零零总总加在一起,装满了一个铁盒子,金额还不少呢,足有七百多块。
这可是一笔非常大的金额。
两人越数越开心,果然点钱是一件让人快乐的事情。
周卫国把钱盒子递给曾安蓉:“安蓉,明天我们去把钱存到你的银行存折里,然后去百货公司买辆自行车。”
“都给我?”曾安蓉看着他。
“以后家里的钱你来管噻。”周卫国起身,从旁边一个带锁的柜子里拿出来一本存折,递给曾安蓉:“这是我这些年存下来的津贴和工资,这次置办东西花了一些,还剩下一千六左右,也给你一起存。”
曾安蓉没接:“礼金我拿着,但你存折里的钱你自己拿着吧,男人身上得有点钱。”
“那不行,这家有女主人了,得把掌家大权移交到曾安蓉同志手里。”周卫国把存折往曾安蓉手上一放,温声道:“你看是直接拿着存折,还是明天去把钱取出来,存到你的存折上去。”
曾安蓉看着他,见他态度认真,脸上多了几分笑意,说道:“就放这张存折里吧,都一样的。”
“要得,都听你的。”周卫国点头,看着笑意盈盈的曾安蓉,有点看呆了。
曾安蓉被他盯得脸蛋微微泛红,目光想要闪躲,又想起来他们俩今天已经结婚,也跟着看了过去。
红烛微微跳动,气氛渐渐暧昧。
也不知谁先靠近的,两瓣红唇就这样凑到了一起,有些生涩的纠缠在一起,气息渐渐炽热。
“等一下,太亮了,我不好意思,把灯关了吧。”
“红烛好像不能灭……”
“那你先把手洗了吧,刚刚摸了钱,然后……床头有一盒计生用品。”
“好。”
“那你轻点。”
“嗯。”
“进来了吗?”
“我……好像结束了……”
“啊?”
“要不……再来一次吧?”
……
周砚也没想到,五点半跟章老三一同出现的,还有昨天刚结婚的曾安蓉和周卫国。
“耶?小曾,小叔,你们啷个来了呢?”周砚一脸疑惑。
曾安蓉红光满面,精神奕奕道:“师父,早上店里太忙了,我过来帮忙做包子,忙完了我跟卫国再去嘉州一趟刚好合适。”
“对。”周卫国打着哈欠点头,精神明显要萎靡几分,估计平时不这么早起。
“忙得过来,你太操心了,完全不用担心的。”周砚有些无奈道,“不是给你放了一个星期的假嘛,你们可以找地方去耍一趟嘛。”

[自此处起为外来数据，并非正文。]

/-! ### Escalation (R386, R391 to R395) -/

/-- TMSG (R386): the slot whose trap slot 0 is handling counts as TRAPPED. -/
def execTmsg (o : Ops) (s : State) : Res :=
  issue .s s do
    let b ← srcB o
    dstReady (dstN o) (dstW o)
    lastUseB o
    let s ← askM id
    let cid := cidOf s.cur.sid
    let c := coreAt s cid
    let n := if wfield b 0 4 = 15 then c.tslot else wfield b 0 4
    let x := slotAt s (cid * 16 + n)
    if n ≤ 10 ∧ (x.st = .trapped ∨ (n = 0 ∧ c.inh = true ∧ c.tslot = 0)) then do
      updM (sendEscal cid n x.tcause)
      writeResult (dstRid o) 1 1#64
    else writeResult (dstRid o) 1 0#64

/-- The causes that merge (R392). -/
def mergeable (cause : Nat) : Bool :=
  cause == 8 || cause == 9 || cause == 0xB || cause == 0x11 || cause == 0x18 || cause == 0x19

/-- A message merges into a record: the values are those of the lowest-numbered core (R392). -/
def mergeRec (r : TrcRec) (e : Escal) : TrcRec :=
  let low := decide (e.core < r.core)
  { r with
    count := (r.count + 1) % 2 ^ 32
    core := min r.core e.core
    tvalue := if low then e.tvalue else r.tvalue
    tval2 := if low then e.tval2 else r.tval2
    tepc := if low then e.tepc else r.tepc
    slot := if low then e.slot else r.slot
    cores := if r.cores.contains (e.core % 256) then r.cores else r.cores ++ [e.core % 256] }

/-- The notice of a new record (R395). -/
def trcNotify (trow part : Nat) (s : State) : State :=
  let n := (tget s.trcp (trow * 64 + part) {}).notify
  if wfield n 43 1 = 0 then s
  else
    let p := trow / 32
    let q := wfield n 25 16
    let cid := q * 8192 + wfield n 0 13
    let at' := p * 2048 + trow % 32 * 64
    let t := tidOfC cid
    sendNotice p q (6 + 3 * hops at' t + 8 * crossings at' t) (edgePath at' + 1) .trcNoticeArrival
      { a := cid * 4 + wfield n 41 2, b := wfield n 17 8, c := wfield n 13 4, d := trow, e := part
        w := word (2 ^ 63 + 2 ^ 62 + trow % 32), w2 := word (trcMine s trow part).length } (modTrc trow part) s

/-- Two escalation messages merge (R392). -/
def sameEscal (e f : Escal) : Bool :=
  mergeable e.cause && f.cause == e.cause && f.tenant == e.tenant && wfield f.tvalue 16 40 == wfield e.tvalue 16 40
  && f.pkg == e.pkg && f.row == e.row

/-- The messages that have met a message in a router's escalation buffer on the way and merged with it there: messages of one row are at one
router in one cycle where they reach the collector in one cycle (R391, R392). -/
def escalMates (s : State) (e : Escal) : List Escal :=
  s.agenda.filterMap fun x => match x.2.1, x.2.2.p with
    | .escalationArrival, .escal f => if x.1 ≤ s.now ∧ sameEscal e f = true then some f else none
    | _, _ => none

/-- The same messages are on their way no more. -/
def dropMates (e : Escal) (s : State) : State :=
  { s with agenda := s.agenda.filter fun x => match x.2.1, x.2.2.p with
    | .escalationArrival, .escal f => !(decide (x.1 ≤ s.now) && sameEscal e f)
    | _, _ => true }

/-- ESCALATION_ARRIVAL (R392, R393): a message, with those that merged with it on the way, is merged, placed, or dropped. -/
def execEscalationArrival (s : State) : Res :=
  match s.ev.p with
  | .escal e =>
    let trow := e.pkg * 32 + e.row
    let l := tget s.trcs trow []
    let pv := mergeable e.cause
    let mates := escalMates s e
    let s := dropMates e s
    let same (r : TrcRec) : Bool :=
      pv && r.pv && r.tenant == e.tenant && r.cause == e.cause && wfield r.tvalue 16 40 == wfield e.tvalue 16 40
    match l.find? same with
    | some r => .next { s with trcs := tput s.trcs trow (l.map fun x => if x = r then (e :: mates).foldl mergeRec r else x) }
    | none =>
      if l.length < 32 then
        let r : TrcRec := mates.foldl mergeRec
          { cause := e.cause, pv := pv, tenant := e.tenant, part := e.part, count := 1, core := e.core, tvalue := e.tvalue
            tval2 := e.tval2, tepc := e.tepc, slot := e.slot, cores := [e.core % 256] }
        let s := fireEvent (e.pkg * 64 + e.part) 1 { s with trcs := tput s.trcs trow (l ++ [r]) }
        .next (trcNotify trow e.part s)
      else .next (modTrc trow e.part s)
  | _ => .next s
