/-- HOSTMAP (R450): makes or removes the mapping of an index; one that touches the local window is INVALID. -/
def execHostmap (s : State) : Res :=
  let pkg := s.ev.a
  match s.ev.p with
  | .hmap m =>
    if m.make ∧ (vaTop < m.va + m.size ∨ (windowBase < m.va + m.size ∧ m.va < windowBase + 2 ^ 32)) then
      .next (crzDone pkg s.ev.b 1 0 s)
    else
      .next (crzDone pkg s.ev.b 0 0 (modPkg pkg (fun k => { k with
        hostmaps := (k.hostmaps.filter fun x => x.index != m.index) ++ (if m.make then [m] else []) }) s))
  | _ => .next (crzDone pkg s.ev.b 1 0 s)

/-- JOB (R430, R452): the completion's result is the job number; REFUSED where all 16 entries are held. -/
def execJob (s : State) : Res :=
  let pkg := s.ev.a
  let pk := pkg * 64 + s.ev.c
  match s.ev.p with
  | .words d =>
    if (partAt s pk).made = false ∨ 64 ≤ s.ev.c then .next (crzDone pkg s.ev.b 1 0 s)
    else
      let (n, s) := submitJob pk d true true [] s.ev.d s
      .next (if n = 0 then crzDone pkg s.ev.b 2 0 s else crzDone pkg s.ev.b 0 n (post s.now .gangPlace { a := pk } s))
  | _ => .next (crzDone pkg s.ev.b 1 0 s)

/-- LOG (R452): `c` 0 the rejection logs, 1 the collectors' counters (TRC_COUNT, and TRC_LOST of each partition, R394) and the Pavilions' (R448, with
FER_EVLOST of each partition and FER_PSTAT of each port), 2 the lifetime store. -/
def execLog (s : State) : Res :=
  let pkg := s.ev.a
  let bs := match s.ev.c with
    | 0 => (List.range 8).flatMap fun d =>
        let m := mtuAt s (pkg * 8 + d)
        natBytes 8 m.logLost ++ m.log.flatMap fun r => natBytes 8 r.1 ++ natBytes 8 r.2.1 ++ natBytes 8 r.2.2
    | 1 => ((List.range 32).flatMap fun y => natBytes 8 (tget s.trcs (pkg * 32 + y) []).length
          ++ (List.range 64).flatMap fun p => natBytes 8 (tget s.trcp ((pkg * 32 + y) * 64 + p) {}).lost)
        ++ ((List.range 2).flatMap fun e =>
          let f := ferAt s (pkg * 2 + e)
          natBytes 8 f.late ++ natBytes 8 f.wait ++ natBytes 8 f.tsfree ++ natBytes 8 f.resends ++ natBytes 8 f.noroute
            ++ ((List.range 64).flatMap fun p => natBytes 8 (tget f.evlost p 0))
            ++ ((List.range 18).flatMap fun i => natBytes 8 (pstat (portAt s (pkg * 36 + e * 18 + i))).toNat))
    | _ => (pkgAt s pkg).life.flatMap fun r => natBytes 4 r.1 ++ natBytes 4 r.2
  .next (crzDone pkg s.ev.b 0 bs.length (toHost pkg 0x21 bs s))

end Sys2Proof.Machine
end

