-- ==== Sys2Proof/Machine/Step.lean ====
section
/-!
DEFINITION. One step of the machine: the work that Sched chooses, performed by the meaning of its instruction or event.
-/

namespace Sys2Proof.Machine

/-- One step: an event, an instruction of one strand, or the passage of a cycle. -/
def step (s : State) : Host.Outcome State Fault Refusal :=
  match nextWork s with
  | (some i, s') => exec i s'
  | (none, s') => .next s'

/-- `s` with one instruction where the next step fetches it (log 7). -/
def State.withFetchWord (s : State) (nbits w : Nat) : State := placeWord s nbits w

end Sys2Proof.Machine
end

“等回去苏稽耍一天,明天我正常上班,后天我要请假一天回门,后边就正常上班了。”曾安蓉说道。
“曾姐,今年周二娃饭店的劳模必须是你!”阿伟凑过来,竖起大拇指道:“我已经退出竞争。”
“我也不争了。”小罗跟着道。
周砚虽然无奈,却也知道曾安蓉的性子,也就不再多说,转而跟周卫国道:“小叔,你自己拼两张长凳再眯会吧,看你一脸疲倦,昨晚没睡好啊?”
“哦……要得。”周卫国点头,略有点心虚。
赵铁英今天起得早,准备来帮忙做包子,下来瞧见在厨房忙活的曾安蓉愣了一下,惊讶道:“小曾,你啷个来了呢?哪有结婚第二天一早就来上班的哦?”
曾安蓉道:“四嫂,我跟卫国等会要去嘉州一趟,我就想着顺路,早点过来帮忙做包子。”
“你这也太着急了,我们能干得下来的。”赵铁英看了眼外边在两条长凳上躺平的周卫国,又把曾安蓉拉到旁边,上下打量了她一眼,小声道:“你方便不?刚破瓜还是要多休息,不能干重活,也不能使大力气。”
曾安蓉脸一红,声音比蚊子还小:“四嫂,我没事。”
“没事?”赵铁英有些疑惑,小声问道:“昨晚啥也没干啊?卫国可能不懂,但我跟你说了的嘛,没试试看啊?”
曾安蓉的脸更红了,拉着赵铁英往边上再靠了点,小声道:“弄了,有点疼,但早上醒来感觉还好,不影响干活。”
“那不行,得缓两天,当年我人称铁娘子,第一回,还不是歇了两天才舒服些。明天你也不用来了,等你回门回来再来上班。”赵铁英态度坚决,凑到她耳边道:“这个事情啊,第一次有点痛,多耍两次你就晓得滋味了,还会上瘾呢。”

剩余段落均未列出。